### What this task involves
Go through the data from its first line and retype each line, stopping once the line containing "to the crossing's" has been retyped.

(Saved entries)
----------------

-- ==== Sys2Proof/Machine/FrontEnd.lean ====
section
/-! DEFINITION. The String Front End (spec/01_string_channels.md): envelope, gate, restrike detector, cycle timing and
the cycle queue. -/

namespace Sys2Proof.Machine

/-! ## A sample (R2, R3, R12 to R17) -/

/-- A sample as the converter gives it: beyond either extreme it reads as that extreme (R2; assumption log 17). -/
def sampleValue (v : Int) : Int := clampInt (-4095) 4095 v

/-- The sample is a full-scale sample (R2). -/
def fullScale (v : Int) : Bool := decide (v.natAbs = Config.fullScale)

/-- A sample that completes an armed rising crossing, and the ticks from the previous sample to the crossing's
instant: floor(128 × (L − p) / (s − p)) (R12). -/
def FrontEnd.crossing (f : FrontEnd) (v : Int) : Option Nat :=
  if f.armed = true ∧ f.previous < f.level ∧ (f.level : Int) ≤ v then
    some ((128 * ((f.level : Int) - f.previous)) / (v - f.previous)).toNat
  else none

/-- The sample arms a disarmed detector (R12). -/
def FrontEnd.arms (f : FrontEnd) (v : Int) : Bool := decide (v < -(f.level : Int))

/-- A sample that completes no crossing: the elapsed count follows and stops at 196,608, and the running peak and
overload mark take the sample (R13). -/
def CycleTiming.advance (v : Int) : CycleTiming → CycleTiming
  | .waiting => .waiting
  | .timing elapsed peak overload =>
    .timing (min (elapsed + 128) Config.elapsedStop) (max peak v.natAbs) (overload || fullScale v)

/-- The report of a cycle that a crossing ends, if its period is within the limits (R14, R15). -/
def CycleTiming.finish (v : Int) (ticks : Nat) : CycleTiming → Option CycleReport
  | .waiting => none
  | .timing elapsed peak overload =>
    let period := elapsed + ticks
    if Config.shortestPeriod ≤ period ∧ period < Config.elapsedStop then
      some { period := period, peak := max peak v.natAbs, overload := overload || fullScale v }
    else none

/-- The start of a cycle at a crossing: the ticks from the crossing's instant to its sample have elapsed (R13). -/
def CycleTiming.begun (ticks : Nat) : CycleTiming := .timing (128 - ticks) 0 false

/-- The crossing detector and cycle timing examine a sample while the gate is OPEN (R12 to R14). -/
def FrontEnd.examine (f : FrontEnd) (v : Int) : FrontEnd × Option CycleReport :=
  match f.crossing v with
  | some ticks => ({ f with armed := false, timing := .begun ticks }, f.timing.finish v ticks)
  | none => ({ f with armed := f.armed || f.arms v, timing := f.timing.advance v }, none)

/-- What a sample does at the Front End: a closed gate examines nothing (R12). -/
def FrontEnd.timed (f : FrontEnd) (v : Int) : FrontEnd × Option CycleReport :=
  match f.gate with
  | .opened => f.examine v
  | .closed => (f, none)

/-- The sample takes part in the millisecond's peak, sets the overload mark if it is full scale, and becomes the
previous sample (R3, R4, R12). -/
def FrontEnd.note (f : FrontEnd) (v : Int) : FrontEnd :=
  { f with peak := max f.peak v.natAbs, previous := v, overloadMark := f.overloadMark || fullScale v }

/-- A report appended to the cycle queue; on a full queue the oldest is discarded and the overrun mark is set
(R16, R17). -/
def FrontEnd.append (f : FrontEnd) (r : CycleReport) : FrontEnd :=
  if f.queue.length < Config.cycleQueueDepth then { f with queue := f.queue ++ [r] }
  else { f with queue := f.queue.drop 1 ++ [r], overrunMark := true }

/-- The string's number as the detail of a fault cause (R177). -/
def stringDetail (s : Str) : Byte := BitVec.ofNat 8 (stringNumber s)

/-- A cycle report written: it joins the queue, an overrun is reported, and a FREE Pitch Unit decides a grant (R16,
R17, R26). -/
def State.writeReport (σ : State) (s : Str) (r : CycleReport) : State :=
  let σ' := σ.setFrontEnd s ((σ.frontEnds[s]).append r)
  (if (σ.frontEnds[s]).queue.length < Config.cycleQueueDepth then σ'
   else σ'.report .overrun (stringDetail s)).grantIfFree

/-- An overload is reported for a full-scale sample (R3). -/
def State.reportOverload (σ : State) (s : Str) (v : Int) : State :=
  if fullScale v then σ.report .overload (stringDetail s) else σ

/-- A sample of an enabled string. An overload is reported before an overrun of the same sample: DEDUCED, unsafe
(assumption log 16). -/
def State.takeSample (σ : State) (s : Str) (v : Int) : State :=
  let timed := (σ.frontEnds[s]).timed v
  let σ' := (σ.setFrontEnd s (timed.1.note v)).reportOverload s v
  match timed.2 with
  | none => σ'
  | some r => σ'.writeReport s r

/-- The step SAMPLE: the Front End of a disabled string does not convert (R2). -/
def State.sampleStep (s : Str) (v : Int) (σ : State) : State :=
  if σ.settings.enabled s then σ.takeSample s (sampleValue v) else σ

/-! ## A millisecond tick (R4 to R10) -/

/-- The settings a tick reads (R8, R10). -/
structure GateSettings where
  onset : Nat
  release : Nat
  onsetConfirm : Nat
  releaseConfirm : Nat
  restrikeRatio : Nat
  deriving DecidableEq, Repr

/-- The gate settings of a string as they stand (R8). -/
def Settings.gateOf (k : Settings) (s : Str) : GateSettings :=
  { onset := (k.physical[s]).onset, release := (k.physical[s]).release, onsetConfirm := k.onsetConfirm
    releaseConfirm := k.releaseConfirm, restrikeRatio := k.restrikeRatio }

/-- The effective release threshold (R7). -/
def GateSettings.effectiveRelease (g : GateSettings) : Nat := min g.release (g.onset - 1)

/-- The new envelope, and the crossing level from it (R4, R12). The next millisecond's peak starts from nothing. -/
def FrontEnd.updateEnvelope (f : FrontEnd) : FrontEnd :=
  let env := max f.peak (f.env * 15 / 16)
  { f with env := env, level := env / 4, peak := 0 }

/-- The onset rule of a CLOSED gate, after the envelope (R6). -/
def FrontEnd.onsetRule (g : GateSettings) (f : FrontEnd) : FrontEnd × Option FrontEndEvent :=
  let count := if g.onset ≤ f.env then f.onsetCount + 1 else 0
  if g.onsetConfirm ≤ count then
    ({ f with
        gate := .opened, onsetCount := 0, releaseCount := 0, envHi := f.env, envLo := f.env, armed := false
        timing := .waiting }, some .onset)
  else ({ f with onsetCount := count }, none)

/-- The gate closes (R7, R19). -/
def FrontEnd.close (f : FrontEnd) : FrontEnd :=
  { f with gate := .closed, onsetCount := 0, releaseCount := 0, armed := false, timing := .waiting, queue := [] }

/-- The restrike detector's update (R9). -/
def FrontEnd.trackRestrike (f : FrontEnd) : FrontEnd :=
  if f.envHi < f.env then { f with envHi := f.env, envLo := f.env } else { f with envLo := min f.envLo f.env }

/-- The restrike test on the updated detector (R10). -/
def FrontEnd.restrikes (g : GateSettings) (f : FrontEnd) : Bool :=
  decide (g.onset ≤ f.env) && decide (f.envLo * g.restrikeRatio ≤ f.env * 8)

/-- The restrike detector on a tick whose gate stays OPEN (R9, R10). -/
def FrontEnd.restrikeRule (g : GateSettings) (f : FrontEnd) : FrontEnd × Option FrontEndEvent :=
  let f' := f.trackRestrike
  if f'.restrikes g then ({ f' with envHi := f'.env, envLo := f'.env }, some .restrike) else (f', none)

/-- The release rule of an OPEN gate, after the envelope, and the restrike detector if it stays OPEN (R5, R7). -/
def FrontEnd.releaseRule (g : GateSettings) (f : FrontEnd) : FrontEnd × Option FrontEndEvent :=
  let count := if f.env < g.effectiveRelease then f.releaseCount + 1 else 0
  if g.releaseConfirm ≤ count then (f.close, some .release)
  else FrontEnd.restrikeRule g { f with releaseCount := count }

/-- One millisecond tick at one enabled Front End (R5). -/
def FrontEnd.tick (g : GateSettings) (f : FrontEnd) : FrontEnd × Option FrontEndEvent :=
  match f.gate with
  | .closed => f.updateEnvelope.onsetRule g
  | .opened => f.updateEnvelope.releaseRule g

/-- The tick at one string: a disabled string's envelope is not computed (R11, R20). -/
def State.tickFrontEnd (σ : State) (s : Str) : FrontEnd × Option FrontEndEvent :=
  if σ.settings.enabled s then (σ.frontEnds[s]).tick (σ.settings.gateOf s) else (σ.frontEnds[s], none)

/-- An event is handed to the Tracker as the tick completes (R5, R11), and its stale timer advances (R73). -/
def Tracker.tick (e : Option FrontEndEvent) (t : Tracker) : Tracker :=
  { t with events := t.events ++ e.toList, staleTimer := t.staleTimer.tick }

/-- The step MILLISECOND_TICK: every enabled Front End (R5), every stale timer (R73), every record's age and linger
timer (R92, R116). -/
def State.millisecond (σ : State) : State :=
  { σ with
    frontEnds := Vector.ofFn fun s => (σ.tickFrontEnd s).1
    trackers := Vector.ofFn fun s => (σ.trackers[s]).tick (σ.tickFrontEnd s).2
    table := σ.table.tick }

/-! ## Enabling and disabling (R20, R21) -/

/-- The disabled condition: the marks keep their values (R20). The previous sample, the crossing level and the running
peak, which R20 does not name, become 0: DESIGN CHOICE, unsafe (assumption log 6). -/
def FrontEnd.disable (f : FrontEnd) : FrontEnd := { overloadMark := f.overloadMark, overrunMark := f.overrunMark }

/-- Converting again from the disabled condition (R21). -/
def FrontEnd.enable (f : FrontEnd) : FrontEnd := { f with peak := 0 }

end Sys2Proof.Machine
end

----------------

### Response to the exercise
-- ==== Sys2Proof/Machine/FrontEnd.lean ====
section
/-! DEFINITION. The String Front End (spec/01_string_channels.md): envelope, gate, restrike detector, cycle timing and
the cycle queue. -/

namespace Sys2Proof.Machine

/-! ## A sample (R2, R3, R12 to R17) -/

/-- A sample as the converter gives it: beyond either extreme it reads as that extreme (R2; assumption log 17). -/
def sampleValue (v : Int) : Int := clampInt (-4095) 4095 v

/-- The sample is a full-scale sample (R2). -/
def fullScale (v : Int) : Bool := decide (v.natAbs = Config.fullScale)

/-- A sample that completes an armed rising crossing, and the ticks from the previous sample to the crossing's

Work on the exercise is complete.